The Enlightenment of Nina Findlay (33 page)

As far as it was possible to rush, Nina rushed into the garden, to the steps to the beach, and looked towards the harbor, shielding her eyes with her hand from the sun. The ferry was there.
Why hadn’t it occurred to her before that the ferry wasn’t there? She saw the captain of the boat — was that his name? It was a two-man operation. The skipper, perhaps. He was delivering grocery boxes and sacks of something unidentifiable, blue sacks onto the gray harbor wall. No passengers were any longer evident. She went back slowly to her bed and looked at her face, and put on mascara and a coral-colored lipstick, and blotted most of the lipstick off again. She avoided her reflection because it asked her to confront something she didn’t want to feel, but it was already too late: it was coming at her now, in waves, powerful, physical, like the coming of an illness, like something viral that Paolo had sent ahead of himself. Dr. Christos was right when he said that it was just nostalgia, nostalgia mixing itself potently with fear of the unknown; she knew he must be right. To reinforce her resolve she flicked through text messages that’d come recently from her soon-to-be ex-husband, and found the one she wanted.
Need to move on to practical discussion about sale of apartment and division of assets, so give it some thought
.

One of the few compliments Maria had ever paid her was to say that she liked what Nina had done with the apartment. Nina had furnished it in a warm and comfortable way, Maria said, leaving an implied criticism of Luca’s decorating style unspoken. The two homes were starkly different, one traditional, full of fireplaces, and the other a treetop duplex that had been mercilessly eviscerated and modernized. Nina liked velvets, cushions, thick rugs, shelves cluttered with old ceramics. She liked light against the dark: set against the slate-colored walls there were white-framed pictures, white candlesticks and chairs, the mantelpieces
adorned with strings of tiny pea lights, hung above fires that were crackly with logs each winter. It was, in short, a terrific place to be at Christmas. Luca and Francesca’s home, on the other hand, was thoroughly fashionably austere, its heating running invisibly under the floors. Sleek lines were the key thing; they had dark-colored modular seating, hard-edged carpentry, and open space: they’d taken out pieces of walls in the pursuit of flow, and all the walls were white, so that it was like living in an art space. The kitchen, renovated a third time, was glossy red and bare, the lights enormous and architectural. Display cases constructed of white cubes housed commissioned pieces of Italian glass. The untidiness of books was confined to upstairs.
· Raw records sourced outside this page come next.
@[simp] theorem advance_now (t : Instant) (s : State) :
    (advance t s).now = (max s.now t) := rfl
@[simp] theorem advance_clock (t : Instant) (s : State) :
    (advance t s).clock = ({ s.clock with exprCount := if s.clock.state = .playing then s.clock.exprCount + (max s.now t - s.now) else s.clock.exprCount }) := rfl
@[simp] theorem advance_keeps (t : Instant) (s : State) :
    (advance t s).pending = s.pending ∧ (advance t s).rst = s.rst ∧ (advance t s).inh = s.inh ∧ (advance t s).ntc = s.ntc ∧ (advance t s).pwait = s.pwait ∧ (advance t s).spb = s.spb ∧ (advance t s).pd = s.pd ∧ (advance t s).kdNext = s.kdNext ∧ (advance t s).mem = s.mem ∧ (advance t s).arb = s.arb ∧ (advance t s).ring = s.ring ∧ (advance t s).track = s.track ∧ (advance t s).expr = s.expr ∧ (advance t s).sched = s.sched ∧ (advance t s).fire = s.fire ∧ (advance t s).keys = s.keys ∧ (advance t s).heat = s.heat ∧ (advance t s).pedals = s.pedals ∧ (advance t s).cue = s.cue ∧ (advance t s).shadow = s.shadow ∧ (advance t s).report = s.report ∧ (advance t s).updates = s.updates :=
  ⟨rfl, rfl, rfl, rfl, rfl, rfl, rfl, rfl, rfl, rfl, rfl, rfl, rfl, rfl, rfl, rfl, rfl, rfl, rfl, rfl, rfl, rfl⟩

@[simp] theorem setReport_report (r : Report) (s : State) :
    (setReport r s).report = (r) := rfl
@[simp] theorem setReport_keeps (r : Report) (s : State) :
    (setReport r s).now = s.now ∧ (setReport r s).pending = s.pending ∧ (setReport r s).rst = s.rst ∧ (setReport r s).inh = s.inh ∧ (setReport r s).ntc = s.ntc ∧ (setReport r s).pwait = s.pwait ∧ (setReport r s).spb = s.spb ∧ (setReport r s).pd = s.pd ∧ (setReport r s).kdNext = s.kdNext ∧ (setReport r s).mem = s.mem ∧ (setReport r s).arb = s.arb ∧ (setReport r s).ring = s.ring ∧ (setReport r s).track = s.track ∧ (setReport r s).clock = s.clock ∧ (setReport r s).expr = s.expr ∧ (setReport r s).sched = s.sched ∧ (setReport r s).fire = s.fire ∧ (setReport r s).keys = s.keys ∧ (setReport r s).heat = s.heat ∧ (setReport r s).pedals = s.pedals ∧ (setReport r s).cue = s.cue ∧ (setReport r s).shadow = s.shadow :=
  ⟨rfl, rfl, rfl, rfl, rfl, rfl, rfl, rfl, rfl, rfl, rfl, rfl, rfl, rfl, rfl, rfl, rfl, rfl, rfl, rfl, rfl, rfl⟩

@[simp] theorem passWrite_mem (c : ProcCycle) (s : State) :
    (passWrite c s).mem = (writeLanes s.mem c.addr c.lanes c.data) := rfl
@[simp] theorem passWrite_keeps (c : ProcCycle) (s : State) :
    (passWrite c s).now = s.now ∧ (passWrite c s).pending = s.pending ∧ (passWrite c s).rst = s.rst ∧ (passWrite c s).inh = s.inh ∧ (passWrite c s).ntc = s.ntc ∧ (passWrite c s).pwait = s.pwait ∧ (passWrite c s).spb = s.spb ∧ (passWrite c s).pd = s.pd ∧ (passWrite c s).kdNext = s.kdNext ∧ (passWrite c s).arb = s.arb ∧ (passWrite c s).ring = s.ring ∧ (passWrite c s).track = s.track ∧ (passWrite c s).clock = s.clock ∧ (passWrite c s).expr = s.expr ∧ (passWrite c s).sched = s.sched ∧ (passWrite c s).fire = s.fire ∧ (passWrite c s).keys = s.keys ∧ (passWrite c s).heat = s.heat ∧ (passWrite c s).pedals = s.pedals ∧ (passWrite c s).cue = s.cue ∧ (passWrite c s).shadow = s.shadow ∧ (passWrite c s).report = s.report ∧ (passWrite c s).updates = s.updates :=
  ⟨rfl, rfl, rfl, rfl, rfl, rfl, rfl, rfl, rfl, rfl, rfl, rfl, rfl, rfl, rfl, rfl, rfl, rfl, rfl, rfl, rfl, rfl, rfl⟩
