@[simp] theorem takeAck_keeps (p : Pedal) (depth : Nat) (s : State) :
    (takeAck p depth s).now = s.now ∧ (takeAck p depth s).pending = s.pending ∧ (takeAck p depth s).rst = s.rst ∧ (takeAck p depth s).inh = s.inh ∧ (takeAck p depth s).ntc = s.ntc ∧ (takeAck p depth s).pwait = s.pwait ∧ (takeAck p depth s).spb = s.spb ∧ (takeAck p depth s).pd = s.pd ∧ (takeAck p depth s).kdNext = s.kdNext ∧ (takeAck p depth s).mem = s.mem ∧ (takeAck p depth s).arb = s.arb ∧ (takeAck p depth s).ring = s.ring ∧ (takeAck p depth s).track = s.track ∧ (takeAck p depth s).clock = s.clock ∧ (takeAck p depth s).expr = s.expr ∧ (takeAck p depth s).sched = s.sched ∧ (takeAck p depth s).fire = s.fire ∧ (takeAck p depth s).keys = s.keys ∧ (takeAck p depth s).heat = s.heat ∧ (takeAck p depth s).cue = s.cue ∧ (takeAck p depth s).shadow = s.shadow ∧ (takeAck p depth s).report = s.report := by
  unfold takeAck
  (repeat' split) <;> simp

@[simp] theorem retransfer_keeps (f : Frame) (s : State) :
    (retransfer f s).now = s.now ∧ (retransfer f s).pending = s.pending ∧ (retransfer f s).rst = s.rst ∧ (retransfer f s).inh = s.inh ∧ (retransfer f s).ntc = s.ntc ∧ (retransfer f s).pwait = s.pwait ∧ (retransfer f s).spb = s.spb ∧ (retransfer f s).pd = s.pd ∧ (retransfer f s).kdNext = s.kdNext ∧ (retransfer f s).mem = s.mem ∧ (retransfer f s).arb = s.arb ∧ (retransfer f s).ring = s.ring ∧ (retransfer f s).track = s.track ∧ (retransfer f s).clock = s.clock ∧ (retransfer f s).expr = s.expr ∧ (retransfer f s).sched = s.sched ∧ (retransfer f s).fire = s.fire ∧ (retransfer f s).keys = s.keys ∧ (retransfer f s).heat = s.heat ∧ (retransfer f s).cue = s.cue ∧ (retransfer f s).shadow = s.shadow := by
  unfold retransfer
  dsimp only
  (repeat' split) <;> simp

@[simp] theorem takeNak_keeps (p : Pedal) (depth : Nat) (s : State) :
    (takeNak p depth s).now = s.now ∧ (takeNak p depth s).pending = s.pending ∧ (takeNak p depth s).rst = s.rst ∧ (takeNak p depth s).inh = s.inh ∧ (takeNak p depth s).ntc = s.ntc ∧ (takeNak p depth s).pwait = s.pwait ∧ (takeNak p depth s).spb = s.spb ∧ (takeNak p depth s).pd = s.pd ∧ (takeNak p depth s).kdNext = s.kdNext ∧ (takeNak p depth s).mem = s.mem ∧ (takeNak p depth s).arb = s.arb ∧ (takeNak p depth s).ring = s.ring ∧ (takeNak p depth s).track = s.track ∧ (takeNak p depth s).clock = s.clock ∧ (takeNak p depth s).expr = s.expr ∧ (takeNak p depth s).sched = s.sched ∧ (takeNak p depth s).fire = s.fire ∧ (takeNak p depth s).keys = s.keys ∧ (takeNak p depth s).heat = s.heat ∧ (takeNak p depth s).cue = s.cue ∧ (takeNak p depth s).shadow = s.shadow := by
  unfold takeNak
  (repeat' split) <;> simp

@[simp] theorem sostenutoArrives_keeps (depth : Nat) (s : State) :
    (sostenutoArrives depth s).now = s.now ∧ (sostenutoArrives depth s).pending = s.pending ∧ (sostenutoArrives depth s).rst = s.rst ∧ (sostenutoArrives depth s).inh = s.inh ∧ (sostenutoArrives depth s).ntc = s.ntc ∧ (sostenutoArrives depth s).pwait = s.pwait ∧ (sostenutoArrives depth s).spb = s.spb ∧ (sostenutoArrives depth s).pd = s.pd ∧ (sostenutoArrives depth s).kdNext = s.kdNext ∧ (sostenutoArrives depth s).mem = s.mem ∧ (sostenutoArrives depth s).arb = s.arb ∧ (sostenutoArrives depth s).ring = s.ring ∧ (sostenutoArrives depth s).track = s.track ∧ (sostenutoArrives depth s).clock = s.clock ∧ (sostenutoArrives depth s).expr = s.expr ∧ (sostenutoArrives depth s).sched = s.sched ∧ (sostenutoArrives depth s).fire = s.fire ∧ (sostenutoArrives depth s).keys = s.keys ∧ (sostenutoArrives depth s).heat = s.heat ∧ (sostenutoArrives depth s).cue = s.cue ∧ (sostenutoArrives depth s).shadow = s.shadow := by
  unfold sostenutoArrives
  (repeat' split) <;> simp
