-- ==== Sys2Proof/Laws/KeepClock.lean ====
section
/-! SUPPORT. What the Roll Clock and Cue Unit operations keep: one lemma for each operation, the fields of State it leaves alone. -/

namespace Sys2Proof.Machine

@[simp] theorem enterHeld_keeps (c : Cause) (s : State) :
    (enterHeld c s).now = s.now ∧ (enterHeld c s).pending = s.pending ∧ (enterHeld c s).rst = s.rst ∧ (enterHeld c s).inh = s.inh ∧ (enterHeld c s).ntc = s.ntc ∧ (enterHeld c s).pwait = s.pwait ∧ (enterHeld c s).spb = s.spb ∧ (enterHeld c s).pd = s.pd ∧ (enterHeld c s).kdNext = s.kdNext ∧ (enterHeld c s).mem = s.mem ∧ (enterHeld c s).arb = s.arb ∧ (enterHeld c s).ring = s.ring ∧ (enterHeld c s).track = s.track ∧ (enterHeld c s).expr = s.expr ∧ (enterHeld c s).sched = s.sched ∧ (enterHeld c s).fire = s.fire ∧ (enterHeld c s).keys = s.keys ∧ (enterHeld c s).heat = s.heat ∧ (enterHeld c s).pedals = s.pedals ∧ (enterHeld c s).cue = s.cue ∧ (enterHeld c s).shadow = s.shadow := by
  unfold enterHeld
  (repeat' split) <;> simp

@[simp] theorem pendHold_keeps (c : Cause) (s : State) :
    (pendHold c s).now = s.now ∧ (pendHold c s).pending = s.pending ∧ (pendHold c s).rst = s.rst ∧ (pendHold c s).inh = s.inh ∧ (pendHold c s).ntc = s.ntc ∧ (pendHold c s).pwait = s.pwait ∧ (pendHold c s).spb = s.spb ∧ (pendHold c s).pd = s.pd ∧ (pendHold c s).kdNext = s.kdNext ∧ (pendHold c s).mem = s.mem ∧ (pendHold c s).arb = s.arb ∧ (pendHold c s).ring = s.ring ∧ (pendHold c s).track = s.track ∧ (pendHold c s).expr = s.expr ∧ (pendHold c s).sched = s.sched ∧ (pendHold c s).fire = s.fire ∧ (pendHold c s).keys = s.keys ∧ (pendHold c s).heat = s.heat ∧ (pendHold c s).pedals = s.pedals ∧ (pendHold c s).cue = s.cue ∧ (pendHold c s).shadow = s.shadow ∧ (pendHold c s).report = s.report ∧ (pendHold c s).updates = s.updates := by
  unfold pendHold
  (repeat' split) <;> simp

@[simp] theorem requestHold_keeps (c : Cause) (s : State) :
    (requestHold c s).now = s.now ∧ (requestHold c s).pending = s.pending ∧ (requestHold c s).rst = s.rst ∧ (requestHold c s).inh = s.inh ∧ (requestHold c s).ntc = s.ntc ∧ (requestHold c s).pwait = s.pwait ∧ (requestHold c s).spb = s.spb ∧ (requestHold c s).pd = s.pd ∧ (requestHold c s).kdNext = s.kdNext ∧ (requestHold c s).mem = s.mem ∧ (requestHold c s).arb = s.arb ∧ (requestHold c s).ring = s.ring ∧ (requestHold c s).track = s.track ∧ (requestHold c s).expr = s.expr ∧ (requestHold c s).sched = s.sched ∧ (requestHold c s).fire = s.fire ∧ (requestHold c s).keys = s.keys ∧ (requestHold c s).heat = s.heat ∧ (requestHold c s).pedals = s.pedals ∧ (requestHold c s).cue = s.cue ∧ (requestHold c s).shadow = s.shadow := by
  unfold requestHold
  (repeat' split) <;> simp

@[simp] theorem starve_keeps (s : State) :
    (starve s).now = s.now ∧ (starve s).pending = s.pending ∧ (starve s).rst = s.rst ∧ (starve s).inh = s.inh ∧ (starve s).ntc = s.ntc ∧ (starve s).pwait = s.pwait ∧ (starve s).spb = s.spb ∧ (starve s).pd = s.pd ∧ (starve s).kdNext = s.kdNext ∧ (starve s).mem = s.mem ∧ (starve s).arb = s.arb ∧ (starve s).ring = s.ring ∧ (starve s).track = s.track ∧ (starve s).expr = s.expr ∧ (starve s).sched = s.sched ∧ (starve s).fire = s.fire ∧ (starve s).keys = s.keys ∧ (starve s).heat = s.heat ∧ (starve s).pedals = s.pedals ∧ (starve s).cue = s.cue ∧ (starve s).shadow = s.shadow := by
  unfold starve
  (repeat' split) <;> simp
Nurse Yannis came back into the room and said, “Christos is with your husband.”

Nina, who was lying down, had a physical reaction to the news, pushing off her hands and trying to sit up too suddenly, so that pain flooded into her limbs. The nurse came to her aid, rubbing the small of her back, while Nina asked for more details: where were they exactly, the two men, and why, and what were they saying? Nurse Yannis didn’t know. All she knew was that Dr. Christos’s mission to the village was to meet Paolo off the ferry.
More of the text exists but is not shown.